La canzone è stata scritta dal cantante David Coverdale assieme al chitarrista John Sykes, ed è una delle composizioni più famose degli Whitesnake. Il pezzo combina le influenze blues originarie della band con un nuovo sound più aggressivo e distorto, facendone una potente composizione hard rock. David Coverdale ha spiegato la genesi della canzone in un’intervista:

“Quando morì mia madre, andai a prendere della roba a casa sua e trovai alcune vecchie cassette demo. Una di queste era una canzone che avevo registrato con Ritchie Blackmore in cui era presente l’idea base di quello che sarebbe diventato Still of the Night. Era totalmente irriconoscibile […] La diedi allora a Sykesy mentre eravamo nel sud della Francia, e lui vi inserì incredibili parti di chitarra. John odiava il blues per cui dovetti operare all’interno di questi parametri. La resi un blues elettrico, ma il modo in cui lui la eseguì fu favoloso per quei tempi e relativamente unico per le canzoni. C’erano un sacco di persone che facevano questa roba varia, ma senza avere la qualità di quelle canzoni”

La canzone presenta una lunga parte centrale che ricorda vagamente quella di Whole Lotta Love dei Led Zeppelin.
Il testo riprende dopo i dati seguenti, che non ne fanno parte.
/-- The next write is a journal entry if one waits, else the oldest. One whose read-back matches brings its body into
force with the next SEQ and the format of the running image, and every other record is as it was; one that fails twice
leaves every record in force and sets WRITE_FAIL; an intent, or the entry that clears one, is the newest entry of the
journal. With no write queued, or with HOLD below 12.0 V on its own, nothing happens. Completes: recordWrite. (R475,
R476, R477, R484) -/
def Obligations.RecordWritesComeIntoForceOrFail : Prop :=
  ∀ (s : State) (n : Nat),
    (s.nvs.queue = [] → exec (.recordWrite n) s = .next s) ∧
    (writesBegin s = false → exec (.recordWrite n) s = .next s) ∧
    (writesBegin s = true → ∀ p, nextWrite s = some p →
      ∃ t, exec (.recordWrite n) s = .next t ∧ SameBut (logging ++ [.cnv, .nvs]) s t ∧
        (∀ q ∈ t.nvs.queue, ¬(q.rtype = p.rtype ∧ q.inst = p.inst ∧ q.intent = p.intent ∧ q.clears = p.clears)) ∧
        (p.clears = none → p.intent = true → t.nvs.recs = s.nvs.recs ∧ t.nvs.journal.getLast? =
          some ⟨nextJournalSeq s, .inl ⟨p.rtype, p.inst, nextSlotSeq s p.rtype p.inst, p.body⟩⟩) ∧
        (∀ k, p.clears = some k → t.nvs.recs = s.nvs.recs ∧
          t.nvs.journal.getLast? = some ⟨nextJournalSeq s, .inr k⟩) ∧
        (p.toJournal = false → n < 2 →
          inForce t p.rtype p.inst = some
            { seq := nextSlotSeq s p.rtype p.inst, fmt := imgFormat (runBank s) p.rtype, body := p.body } ∧
          t.nvs.journal = s.nvs.journal ∧ ∀ a b, ¬(a = p.rtype ∧ b = p.inst) → findRec t a b = findRec s a b) ∧
        (p.toJournal = false → 2 ≤ n →
          (∀ a b, inForce t a b = inForce s a b) ∧ t.nvs.journal = s.nvs.journal ∧ t.nvs.writeFail = true))

/-- While no write is queued, the scrubber takes a word at or past its position. A single-bit error counts as
corrected, a double-bit error in a slot makes that slot invalid and counts as uncorrected, and one in a journal entry,
in the first three units of a half of the safety sheet or in an image makes that entry, half or bank invalid. The
position passes the word; after the last word of the store it is 0 and the sweep's end is noted. A word behind the
position, and a scrubber that does not run, do nothing. Completes: scrub. (R261, R475, R487) -/
def Obligations.TheScrubberActsOnWhatItFinds : Prop :=
  ∀ (s : State) (a : Nat),
    ((scrubs s = false ∨ a < s.nvs.scrubPos) → ∀ x, exec (.scrub a x) s = .next s) ∧
    (scrubs s = true → s.nvs.scrubPos ≤ a → a < 0x600000 → a % 4 = 0 →
      let pos : Store → Prop := fun v => if 0x600000 ≤ a + 4 then v.scrubPos = 0 ∧ v.scrubLast = optime s
        else v.scrubPos = a + 4 ∧ v.scrubLast = s.nvs.scrubLast
      (∃ t, exec (.scrub a .clean) s = .next t ∧ SameBut [.nvs] s t ∧ pos t.nvs ∧ t.nvs.corrected = s.nvs.corrected ∧
        t.nvs.recs = s.nvs.recs) ∧
      (∃ t, exec (.scrub a .single) s = .next t ∧ SameBut [.nvs] s t ∧ pos t.nvs ∧ t.nvs.recs = s.nvs.recs ∧
        t.nvs.corrected = sat32 (s.nvs.corrected + 1)) ∧
      (0x410000 ≤ a → a < 0x500000 → ∀ ty i r, findRec s ty i = some r →
        (∀ x, r.inForce = some x → ∃ t, exec (.scrub a (.slotInForce ty i)) s = .next t ∧
          SameBut (logging ++ [.nvs]) s t ∧ pos t.nvs ∧ t.nvs.uncorrected = sat32 (s.nvs.uncorrected + 1) ∧
          findRec t ty i = some (if r.hiForce then { r with hi := none } else { r with lo := none })) ∧
        (∀ x, r.spare = some x → ∃ t, exec (.scrub a (.slotNotInForce ty i)) s = .next t ∧
          SameBut (logging ++ [.nvs]) s t ∧ pos t.nvs ∧ t.nvs.uncorrected = sat32 (s.nvs.uncorrected + 1) ∧
          findRec t ty i = some (if r.hiForce then { r with lo := none } else { r with hi := none }))) ∧
      (0x500000 ≤ a → a < 0x510000 → ∀ k, ∃ t, exec (.scrub a (.journal k)) s = .next t ∧ SameBut [.nvs] s t ∧
        pos t.nvs ∧ t.nvs.journal = s.nvs.journal.eraseIdx k) ∧
      (0x400000 ≤ a → a < 0x408000 → ∃ t, exec (.scrub a (.sheet false)) s = .next t ∧ SameBut [.tin, .nvs] s t ∧
        pos t.nvs ∧ t.tin = { s.tin with
          lower := { s.tin.lower with bad := s.tin.lower.bad || decide (a < 0x400300) } }) ∧
      (0x408000 ≤ a → a < 0x410000 → ∃ t, exec (.scrub a (.sheet true)) s = .next t ∧ SameBut [.tin, .nvs] s t ∧
        pos t.nvs ∧ t.tin = { s.tin with
          upper := { s.tin.upper with bad := s.tin.upper.bad || decide (a < 0x408300) } }) ∧
      (a < 0x17F000 → ∃ t, exec (.scrub a .bankOrLog) s = .next t ∧ SameBut (logging ++ [.nvs]) s t ∧ pos t.nvs ∧
        t.svc.bankA.bad = true ∧ t.svc.bankB.bad = s.svc.bankB.bad) ∧
      (0x180000 ≤ a → a < 0x2FF000 → ∃ t, exec (.scrub a .bankOrLog) s = .next t ∧ SameBut (logging ++ [.nvs]) s t ∧
        pos t.nvs ∧ t.svc.bankB.bad = true ∧ t.svc.bankA.bad = s.svc.bankA.bad) ∧
      (0x300000 ≤ a → a < 0x400000 → ∃ t, exec (.scrub a .bankOrLog) s = .next t ∧
        SameBut (logging ++ [.freeCtr, .nvs]) s t ∧ pos t.nvs ∧ t.nvs.recs = s.nvs.recs))
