-- ==== Sys2Proof/Laws/FrameBatOps.lean ====
section
/-! SUPPORT. Frames of the operations of Machine/BatOps.lean. -/

set_option Elab.async false
set_option linter.unusedTactic false
set_option linter.unreachableTactic false
set_option linter.unnecessarySeqFocus false
set_option linter.unusedSimpArgs false

namespace Sys2Proof.Machine

@[simp ↓] theorem modStr_same (h : m &&& 2097152 = 2097152) : Same m s (modStr a0 a1 t) ↔ Same m s t := by
  refine Same.peel ?_ h
  unfold modStr
  repeat' first
    | split
    | simp [Sys.modes, Svc.fuses, Svc.images]
    | intro _
    | refine (forEach_same fun _ _ => ?_).2 ?_
    | refine (atEntry_same (by decide) fun _ _ => ?_).2 ?_
    | refine (runOp_same (by decide) fun _ _ => ?_).2 ?_
    | refine (runCmd_same (by decide) fun _ _ => ?_).2 ?_
    | refine (forStrings_same fun _ _ _ => ?_).2 ?_
    | (rename_i heq; have hs := congrArg Prod.snd heq; dsimp only at hs; subst hs)

@[simp ↓] theorem forStrings_same (k : ∀ a c v, Same m s (f a c v) ↔ Same m s v) :
    Same m s (forStrings f t) ↔ Same m s t := by
  unfold forStrings
  refine forEach_same' fun a v => ?_
  split
  · exact k _ _ _
  · rfl

@[simp ↓] theorem writeTargets_same (h : m &&& 2097152 = 2097152) : Same m s (writeTargets t) ↔ Same m s t := by
  refine Same.peel ?_ h
  unfold writeTargets
  repeat' first
    | split
    | simp [Sys.modes, Svc.fuses, Svc.images]
    | intro _
    | refine (forEach_same fun _ _ => ?_).2 ?_
    | refine (atEntry_same (by decide) fun _ _ => ?_).2 ?_
    | refine (runOp_same (by decide) fun _ _ => ?_).2 ?_
    | refine (runCmd_same (by decide) fun _ _ => ?_).2 ?_
    | refine (forStrings_same fun _ _ _ => ?_).2 ?_
    | (rename_i heq; have hs := congrArg Prod.snd heq; dsimp only at hs; subst hs)

@[simp ↓] theorem evalPhases_same (h : m &&& 2097152 = 2097152) : Same m s (evalPhases t) ↔ Same m s t := by
  refine Same.peel ?_ h
  unfold evalPhases
  repeat' first
    | split
    | simp [Sys.modes, Svc.fuses, Svc.images]
    | intro _
    | refine (forEach_same fun _ _ => ?_).2 ?_
    | refine (atEntry_same (by decide) fun _ _ => ?_).2 ?_
    | refine (runOp_same (by decide) fun _ _ => ?_).2 ?_
    | refine (runCmd_same (by decide) fun _ _ => ?_).2 ?_
    | refine (forStrings_same fun _ _ _ => ?_).2 ?_
    | (rename_i heq; have hs := congrArg Prod.snd heq; dsimp only at hs; subst hs)

@[simp ↓] theorem trackFloat_same (h : m &&& 2097152 = 2097152) : Same m s (trackFloat t) ↔ Same m s t := by
  refine Same.peel ?_ h
  unfold trackFloat
  repeat' first
    | split
    | simp [Sys.modes, Svc.fuses, Svc.images]
    | intro _
    | refine (forEach_same fun _ _ => ?_).2 ?_
    | refine (atEntry_same (by decide) fun _ _ => ?_).2 ?_
    | refine (runOp_same (by decide) fun _ _ => ?_).2 ?_
    | refine (runCmd_same (by decide) fun _ _ => ?_).2 ?_
    | refine (forStrings_same fun _ _ _ => ?_).2 ?_
    | (rename_i heq; have hs := congrArg Prod.snd heq; dsimp only at hs; subst hs)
John Sykes ha così parlato della sezione centrale:

“Sì, ed è stata in realtà la prima parte che ho scritto per questa canzone… la sezione centrale. Venne tutto composto su chitarra nella cucina di mia madre. Rimase in quel modo fino a quando mesi e mesi dopo scrissi il resto e ottenni fondamentalmente i riff e l’accordo per i versi”

La canzone è stata quasi sempre suonata nei bis dei concerti degli Whitesnake e nelle esibizioni da solista di John Sykes.